About this Research Topic
Because of the increasing need for long-term strategies for disease minimization preferably by enhancing natural control mechanisms, many key aspects of the disease need to be further investigated. Besides, this pathogen has received significant attention for more than a century. Agronomic practices can only decrease inoculum transmission and do not control disease satisfactorily. Likewise, neither soil fumigation nor fungicide application is recommended. For this reason, it is imperative to find new, effective control alternatives, such as biological control using antagonistic fungi. Disease management and infection control require that these economically destructive fungi be identified accurately and rapidly. However, numerous molecular phylogenetic studies over the past two decades have established that morphological species recognition frequently fails to distinguish many fusaria discovered employing genealogical concordance and phylogenetic species recognition. This Research Topic will give an overview of the latest advances in Fusarium wilt.
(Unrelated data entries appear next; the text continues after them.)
theorem completes_iVrsum {s : State} {k : Nat} {o : Ops23} (hs : s.issues k)
    (hl : vrOk ⟨false, true, false, true, true, false, true⟩ o = true) :
    Completes (.iVrsum k o) s k ((s.core k).one (oSS o) (redSum s.bcA (oTY o) (oVMODW o) ((s.core k).active ((s.core k).va o)))) :=
  completes_one hs hl (exec_iVrsum k o s) rfl

theorem completes_iVrmax_int {s : State} {k : Nat} {o : Ops23} (hs : s.issues k) (hl : vrOk useRed o = true) (ht : oTY o = 0) :
    Completes (.iVrmax k o) s k (wordFx (s.core k) (oSS o) (maxS32 ((s.core k).active ((s.core k).va o)))) :=
  completes_one hs hl (exec_iVrmax k o s) (if_pos ht)

theorem completes_iVrmax_fp {s : State} {k : Nat} {o : Ops23} (hs : s.issues k) (hl : vrOk useRed o = true) (ht : oTY o ≠ 0) :
    let xs := ((s.core k).active ((s.core k).va o)).map (rd32 s.bcA)
    Completes (.iVrmax k o) s k ((s.core k).one (oSS o) (.fp xs (fpCode fp32 (maxFp xs), false))) :=
  completes_one hs hl (exec_iVrmax k o s) (if_neg ht)

theorem completes_iVamax_int {s : State} {k : Nat} {o : Ops23} (hs : s.issues k) (hl : vrOk useRed o = true) (ht : oTY o = 0) :
    Completes (.iVamax k o) s k (wordFx (s.core k) (oSS o)
      (((s.core k).active ((s.core k).va o)).foldl (fun m x => max m (sx 32 x).natAbs) 0)) := by
  rw [← maxN_map, ← Core.one_pure]
  exact completes_one hs hl (exec_iVamax k o s) (if_pos ht)

theorem completes_iVamax_fp {s : State} {k : Nat} {o : Ops23} (hs : s.issues k) (hl : vrOk useRed o = true) (ht : oTY o ≠ 0) :
    let xs := ((s.core k).active ((s.core k).va o)).map (rd32 s.bcA)
    Completes (.iVamax k o) s k ((s.core k).one (oSS o)
      (.fp xs (fpCode fp32 (maxFp (xs.map fun x => { x with neg := false, val := x.val.abs })), false))) :=
  completes_one hs hl (exec_iVamax k o s) (if_neg ht)

/-! ### VQUANT (R227) -/

/-- The clamps among the first lanes, counted by the flags written out as numbers. -/
theorem length_filter_b2n {α : Type} (l : List (α × Bool)) (n : Nat) :
    (((l.map fun p => b2n p.2).take n).filter (· != 0)).length = ((l.take n).filter (·.2)).length := by
  have hflag : ((· != 0) ∘ fun p : α × Bool => b2n p.2) = (·.2) := by
    funext p
    rcases p with ⟨_, _ | _⟩ <;> rfl
  rw [← List.map_take, List.filter_map, List.length_map, hflag]

/-- VQUANT writes the codes of the lanes, and counts the clamps of the active ones in QCLAMP and as saturations. -/
theorem completes_iVquant {s : State} {k : Nat} {o : Ops23} (hs : s.issues k)
    (hl : vrOk ⟨true, true, true, true, true, false, false⟩ o = true) (hb : oVB o ≤ 1) :
    let c := s.core k
    let r := (c.va o).map (quantLane s.bcA (oTY o) (c.ss o % 65536) (if oVB o = 0 then 127 else 32767))
    let hits := ((r.take c.vlen).filter (·.2)).length
    let xs := if oTY o = 0 then [] else (c.active (c.va o)).map (rd32 s.bcA)
    Completes (.iVquant k o) s k
      ((Fx.sats ⟨{ c.setV (oVD o) (r.map (·.1)) with qclamp := min (c.qclamp + hits) (2 ^ 32 - 1) }, []⟩ hits).fp
        (xs.filter (·.nan)).length (xs.filter (·.inf)).length 0) := by
  intro c r hits xs
  refine completes_reg hs (by simp [hl, hb]) (exec_iVquant k o s) ?_ (Fx.fp_sats_lt _ _ _ _ _)
  simp only [Core.active, length_filter_b2n]
  rfl

end Sys2Proof.Machine

namespace Sys2Proof

open Machine

theorem claims_integerLanes : Claims.IntegerLanes := by
  intro bcA modw rm d a b narrow
  refine ⟨Lane.int_eq _ _, Lane.int_eq _ _, Lane.int_eq _ _, Lane.int_eq _ _, Lane.int_eq _ _, ?_, ?_⟩
  · simp [laneMinMax, Lane.pure]
  · simp [laneMinMax, Lane.pure]

theorem claims_vectorLanes : Claims.VectorLanes := by
  intro s k o hs c va vb ss two three one
  exact ⟨
    fun h => ⟨completes_lanes hs h (exec_iVadd k o s) rfl, completes_lanes hs h (exec_iVsub k o s) rfl,
      completes_lanes hs h (exec_iVmul k o s) rfl, completes_lanes hs h (exec_iVmac k o s) rfl⟩,
    fun h => ⟨completes_lanes hs h (exec_iVmin k o s) rfl, completes_lanes hs h (exec_iVmax k o s) rfl,
      completes_iVcmplt_int hs h, completes_iVcmplt_fp hs h, completes_iVsel_int hs h, completes_iVsel_fp hs h⟩,
    fun h => ⟨completes_lanes hs h (exec_iVand k o s) rfl, completes_lanes hs h (exec_iVor k o s) rfl,
      completes_lanes hs h (exec_iVxor k o s) rfl⟩,
    fun h => completes_lanes hs h (exec_iVabs k o s) rfl,
    completes_iVshl hs,
    fun h => ⟨completes_lanes hs h (exec_iVsra k o s) rfl, completes_iVscale hs h⟩,
    completes_iVbcast hs,
    fun h => completes_lanes hs h (exec_iVcvt k o s) rfl⟩

theorem claims_laneConditions : Claims.LaneConditions := by
  intro c vd l sats nans infs ovfs
  have hc : (c.lanes vd l).c = { c.setV vd (l.map (·.val)) with flags := laneFlags c.flags sats nans infs ovfs } := by
    rw [Core.lanes_eq, Fx.fp_sats]
    rfl
  have htotal (o : Nat) : (c.lanes vd l).total o = Fx.total ⟨c, [(16, nans), (17, infs), (15, ovfs), (11, sats)]⟩ o := by
    rw [Core.lanes_eq, Fx.total_fp_sats]
    rfl
  exact ⟨hc, htotal 11, htotal 15, htotal 16, htotal 17⟩

/-- Settles O12: each instruction's lanes are those of the model's lane function, an integer lane is narrowed once, and what the
lanes raised is gathered into the flags and the counts. -/
theorem vectorLanes : Obligations.VectorLanes :=
  ⟨claims_vectorLanes, claims_integerLanes, claims_laneConditions⟩

/-- Settles O13: a reduction completes with one result in its scalar register, and VQUANT with its codes and the clamps of the active
lanes. -/
theorem vectorReductions : Obligations.VectorReductions := by
  intro s k o hs c l
  refine ⟨fun hl => ⟨fun ht => ?_, fun ht => ?_⟩, fun hl => ⟨fun ht => ?_, fun ht => ?_⟩, fun hl hb => ?_⟩
  · rw [← Core.one_int, ← redSum_int s.bcA, ← ht]
    exact completes_iVrsum hs hl
  · rw [← redSum_fp s.bcA _ _ l ht]
    exact completes_iVrsum hs hl
  · exact ⟨completes_iVrmax_int hs hl ht, completes_iVamax_int hs hl ht⟩
  · exact ⟨completes_iVrmax_fp hs hl ht, completes_iVamax_fp hs hl ht⟩
  · obtain ⟨t, hexec, honly, hcore, -⟩ := completes_iVquant hs hl hb
    rw [Fx.fp_sats] at hcore
    exact ⟨t, hexec, honly, hcore⟩

end Sys2Proof
end

section
/-!
PROOFS. What the control complex's reading of weights leaves alone (R258, R270 to R272, R298, R358, R359), what the commands of adapters do
with it (R171 to R173), and with them O34.
-/

namespace Sys2Proof.Machine

/-! ### Reading weights -/

/-- `t` differs from `s` only in what reading weights reaches: the store and the directory, the counts of decoded blocks and the
generations to degrade, the sequence numbers of control flits, what an event reaches, and what recording trace changes. -/
def State.onlyRead (s t : State) : Prop :=
  t = { s with nv := t.nv, store := t.store, model.use := t.model.use, model.wp := t.model.wp, model.degradeNext := t.model.degradeNext,
               fab.txSeq := t.fab.txSeq, cnt := t.cnt, out := t.out, free := t.free, ev := t.ev, host.eq := t.host.eq,
               host.evCount := t.host.evCount, host.sev := t.host.sev, host.eqOvf := t.host.eqOvf, host.pba := t.host.pba,
               host.tq := t.host.tq, grid.mesh := t.grid.mesh, obs.engines := t.obs.engines, obs.ring := t.obs.ring,
               obs.ringN := t.obs.ringN, obs.copying := t.obs.copying }

theorem State.onlyRead_refl (s : State) : s.onlyRead s := rfl

theorem State.onlyRead.trans {s t u : State} (h : s.onlyRead t) (g : t.onlyRead u) : s.onlyRead u := by
  unfold State.onlyRead at *
  rw [g, h]

theorem State.onlyRead_of_onlyStore {s t : State} (h : s.onlyStore t) : s.onlyRead t := by
  unfold State.onlyStore at h
  unfold State.onlyRead
  rw [h]

theorem State.onlyRead_foldl {α : Type} {f : State → α → State} (hf : ∀ (s : State) x, s.onlyRead (f s x)) (l : List α)
    (s : State) : s.onlyRead (l.foldl f s) := by
  induction l generalizing s with
  | nil => exact s.onlyRead_refl
  | cons x r ih => exact (hf s x).trans (ih _)

/-- A fold that carries an answer beside the state. -/
theorem State.onlyRead_foldl_snd {α β : Type} {f : β × State → α → β × State}
    (hf : ∀ (b : β × State) x, b.2.onlyRead (f b x).2) (l : List α) (b : β × State) : b.2.onlyRead (l.foldl f b).2 := by
  induction l generalizing b with
  | nil => exact b.2.onlyRead_refl
  | cons x r ih => exact (hf b x).trans (ih _)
Researchers are invited to submit Original Research, Methods, Review, Mini Review, and Perspective manuscripts that provide insights into the biology of both the pathogen and host plant around it. This includes those using 'omics' approaches.
Authors are welcome to submit in the following (but not limited to) areas:
- Advances in pathogen population dynamics;
- Genetic diversity;
- Ecological characteristics;
- Epidemiology and etiology of Fusarium wilt;
- Pathogenicity and virulence mechanisms;
- Biosynthetic pathways;
- Management of Fusarium wilt through rapid diagnostic methods/early detection;
- Soil and crop management, sustainable disease control strategies, agronomic practices, and novel methods for the isolation, identification, and quantification of the causal agent of Fusarium wilt, among other relevant topics.
Please note that purely descriptive studies and Brief Research Reports are not accepted for this collection.
Keywords: fusarium wilt, fungi, genus, mycotoxins, plant disease management
Important Note: All contributions to this Research Topic must be within the scope of the section and journal to which they are submitted, as defined in their mission statements. Frontiers reserves the right to guide an out-of-scope manuscript to a more suitable section or journal at any stage of peer review.